When Cosmo was released from jail, he gathered his things and left town, four years after they married. It was 1955. Bitter and defeated, Salome swore that she would never marry or date again. She gave up all of her hobbies and interests, such as knitting and dress-making, and continued to work 3 jobs to support her family. She was only at home when her children were asleep.
In 1981 she was forced to retire from the factory at the age of 67.
She was angry because while she believed she had worked there for 42 years, the company records showed only 38, and it reduced the amount of her already small pension slightly. She applied and was granted Social Security. Salome did not celebrate her retirement but insisted that because she was not working, she would soon die. Having resigned herself to this fate, she spent most of the next 17 years of her life sitting at her kitchen table looking out the window and playing Solitaire.
Alone.
In 1974 her daughter Sally moved in with Salome, along with her second husband and two children from her first failed marriage. Since they worked until late each night, including Saturdays, Salome helped watch her grandchildren. Almost every night, and sometimes in the afternoon, Salome would have a drink or two, and given her age and small size, it was enough to make her drunk.
Usually she would waver between reminiscence and over-enthusiastic affection.
If she continued, one or two more would often leave her crying or more commonly angry, quick to lash out against the grandchildren, who she saw as disrespectful and unmindful of her. Her constant arguments and aggression towards the oldest child and Sally's husband led to many arguments and outbursts. Sally, ever the mediator, grew more and more distressed by the constant fights and shouting matches.
They moved out in 1977.
In 1979 her son Gene and his wife Patty moved in with her. He was of poor health and not working regularly, except to tend at the bar where he also drank. They argued and fought regularly, with Salome gaining the upper hand by threatening to cut him out of her will.
A will he was never a part of.
Gene died of emphysema in 1988 at the age of 50, in part due to the damage to his lungs from the accident over 20 years before. He was convinced that he would die, like his father, before the age of 30, and had continued to smoke three to four packs of cigarettes a day and drink excessively in spite of the effect on his health.

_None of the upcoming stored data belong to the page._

theorem exec_ne_refused (i : Instr) (s : State) (r : Refusal) : exec i s ≠ .refused r := by
  intro h
  obtain ⟨t, ht⟩ | ⟨g, hg⟩ := exec_next_or_raises i s
  · cases ht.symm.trans h
  · cases (exec_of_raises hg).symm.trans h

/-! ### The list, fault by fault -/

theorem raises_stackOverflow_iff {s : State} {i : Instr} {pc op : Word} :
    Raises s i (.stackOverflow pc op) ↔ (∃ nnn, i = .call nnn) ∧ s.sp.val = 16 ∧ pc = s.pc ∧ op = encode i := by
  constructor
  · intro h
    cases h with
    | call hsp => exact ⟨⟨_, rfl⟩, hsp, rfl, rfl⟩
  · rintro ⟨⟨nnn, rfl⟩, hsp, rfl, rfl⟩
    exact .call hsp

theorem raises_stackUnderflow_iff {s : State} {i : Instr} {pc op : Word} :
    Raises s i (.stackUnderflow pc op) ↔ i = .ret ∧ s.sp.val = 0 ∧ pc = s.pc ∧ op = encode i := by
  constructor
  · intro h
    cases h with
    | ret hsp => exact ⟨rfl, hsp, rfl, rfl⟩
  · rintro ⟨rfl, hsp, rfl, rfl⟩
    exact .ret hsp

theorem raises_dataOutOfRange_iff {s : State} {i : Instr} {pc op idx : Word} :
    Raises s i (.dataOutOfRange pc op idx) ↔
      ((∃ x y n, i = .drw x y n ∧ n ≠ 0 ∧ 0xFFF < s.i.toNat + n - 1) ∨
       (∃ x, i = .ldB x ∧ 0xFFF < s.i.toNat + 2) ∨
       (∃ x : RegIdx, (i = .storeRegs x ∨ i = .loadRegs x) ∧ 0xFFF < s.i.toNat + x.val)) ∧
      pc = s.pc ∧ op = encode i ∧ idx = s.i := by
  constructor
  · intro h
    cases h with
    | drw hn hout => exact ⟨.inl ⟨_, _, _, rfl, hn, hout⟩, rfl, rfl, rfl⟩
    | ldB hout => exact ⟨.inr (.inl ⟨_, rfl, hout⟩), rfl, rfl, rfl⟩
    | storeRegs hout => exact ⟨.inr (.inr ⟨_, .inl rfl, hout⟩), rfl, rfl, rfl⟩
    | loadRegs hout => exact ⟨.inr (.inr ⟨_, .inr rfl, hout⟩), rfl, rfl, rfl⟩
  · rintro ⟨⟨x, y, n, rfl, hn, hout⟩ | ⟨x, rfl, hout⟩ | ⟨x, rfl | rfl, hout⟩, rfl, rfl, rfl⟩
    · exact .drw hn hout
    · exact .ldB hout
    · exact .storeRegs hout
    · exact .loadRegs hout

theorem raises_keyIndexOutOfRange_iff {s : State} {i : Instr} {pc op : Word} {vx : Byte} :
    Raises s i (.keyIndexOutOfRange pc op vx) ↔
      (∃ x, (i = .skp x ∨ i = .sknp x) ∧ 15 < (s.readV x).toNat ∧ vx = s.readV x) ∧ pc = s.pc ∧ op = encode i := by
  constructor
  · intro h
    cases h with
    | skp hv => exact ⟨⟨_, .inl rfl, hv, rfl⟩, rfl, rfl⟩
    | sknp hv => exact ⟨⟨_, .inr rfl, hv, rfl⟩, rfl, rfl⟩
  · rintro ⟨⟨x, rfl | rfl, hv, rfl⟩, rfl, rfl⟩
    · exact .skp hv
    · exact .sknp hv

/-- Settles O54: an instruction faults as the list `Raises` says, and the other faults are not on it. -/
theorem executionFaultsAreExactlyTheListed : Obligations.ExecutionFaultsAreExactlyTheListed := by
  unfold Obligations.ExecutionFaultsAreExactlyTheListed
  intro i s
  simp only [Ne, exec_eq_fault_iff]
  exact ⟨fun _ _ => raises_stackOverflow_iff, fun _ _ => raises_stackUnderflow_iff,
    fun _ _ _ => raises_dataOutOfRange_iff, fun _ _ _ => raises_keyIndexOutOfRange_iff, nofun, nofun, nofun,
    exec_ne_refused i s⟩

end Sys2Proof.Machine
end

section
/-! Decoder and encoder (30_encoding.md R46 to R54): decoding the word of an instruction, encoding what a word decodes
to, the opcode map row by row, and the unknown words. -/

namespace Sys2Proof.Machine

open Sys2Proof.Safety

/-! ### From an instruction to its word and back (R48, R50) -/

theorem decodesFXB_rnd : DecodesFXB 0xC .rnd := fun op h => by simp [decode, h]

theorem decodesFX_ldVxK : DecodesFX 0xF 0x0A .ldVxK := decodesFX_misc fun op h => by simp [decodeMisc, h]

theorem decode_wordFA {t : Nibble} {mk : Addr12 → Instr} (h : DecodesFA t mk) (nnn : Addr12) :
    decode (wordFA t nnn) = some (mk nnn) := by
  simpa using h (wordFA t nnn)

theorem decode_wordFXB {t : Nibble} {mk : RegIdx → Byte → Instr} (h : DecodesFXB t mk) (x : RegIdx) (nn : Byte) :
    decode (wordFXB t x nn) = some (mk x nn) := by
  simpa using h (wordFXB t x nn)

theorem decode_wordFXY {t n : Nibble} {mk : RegIdx → RegIdx → Instr} (h : DecodesFXY t n mk) (x y : RegIdx) :
    decode (wordFXY t x y n) = some (mk x y) := by
  simpa using h (wordFXY t x y n)

theorem decode_wordFX {t : Nibble} {nn : Byte} {mk : RegIdx → Instr} (h : DecodesFX t nn mk) (x : RegIdx) :
    decode (wordFXB t x nn) = some (mk x) := by
  simpa using h (wordFXB t x nn)

theorem decode_wordFXY_drw (x y : RegIdx) {n : Nat} (hn : n < 16) :
    decode (wordFXY 0xD x y (BitVec.ofNat 4 n)) = some (.drw x y n) := by
  rw [decode_drw _ (fieldT_wordFXY ..), fieldX_wordFXY, fieldY_wordFXY, fieldN_wordFXY, BitVec.toNat_ofNat,
    Nat.mod_eq_of_lt hn]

Frightened, Salome quit smoking and drinking for the first time in 61 years.
Between 1988 and 1996 a number of people lived with Salome in her home on Laurelton drive. Some were old friends, some were not, but all eventually moved out, tired of the endless arguments and meddling. In 1993, her sister Bernetta died, and unable to take care of the house or herself, she moved into the care home where her sister had lived. Away from her home and the few family members who bothered to keep in touch with her, she acted out bitterly and complained constantly of various ailments until she was taking dozens of pills each day.
She hospitalized herself unnecessarily several times.
The last time the doctor explained to the care home that she was in fine health and that they should not allow her to call an ambulance. Having had their fill, they refused to let her return, and after leaving the hospital, she was moved to a nursing home. Since she had alienated everyone with her bad temper and constant attempts to start arguments and turn people against one another, nobody came to see her except for her brother Walt, who warned her he would leave if she grew angry or argumentative.
His visits rarely lasted more than a few minutes.
During the last months of her life, they took Salome off the myriad list of medications she was taking. This caused a transformation in her attitude and outlook, and for the first time in so many years she seemed happy and at peace with herself. Family members, surprised and delighted by the change, began seeing her again, even her daughter Sally who had not spoken to her for several years.
One month later she died on January 23, 1999 at the age of 84.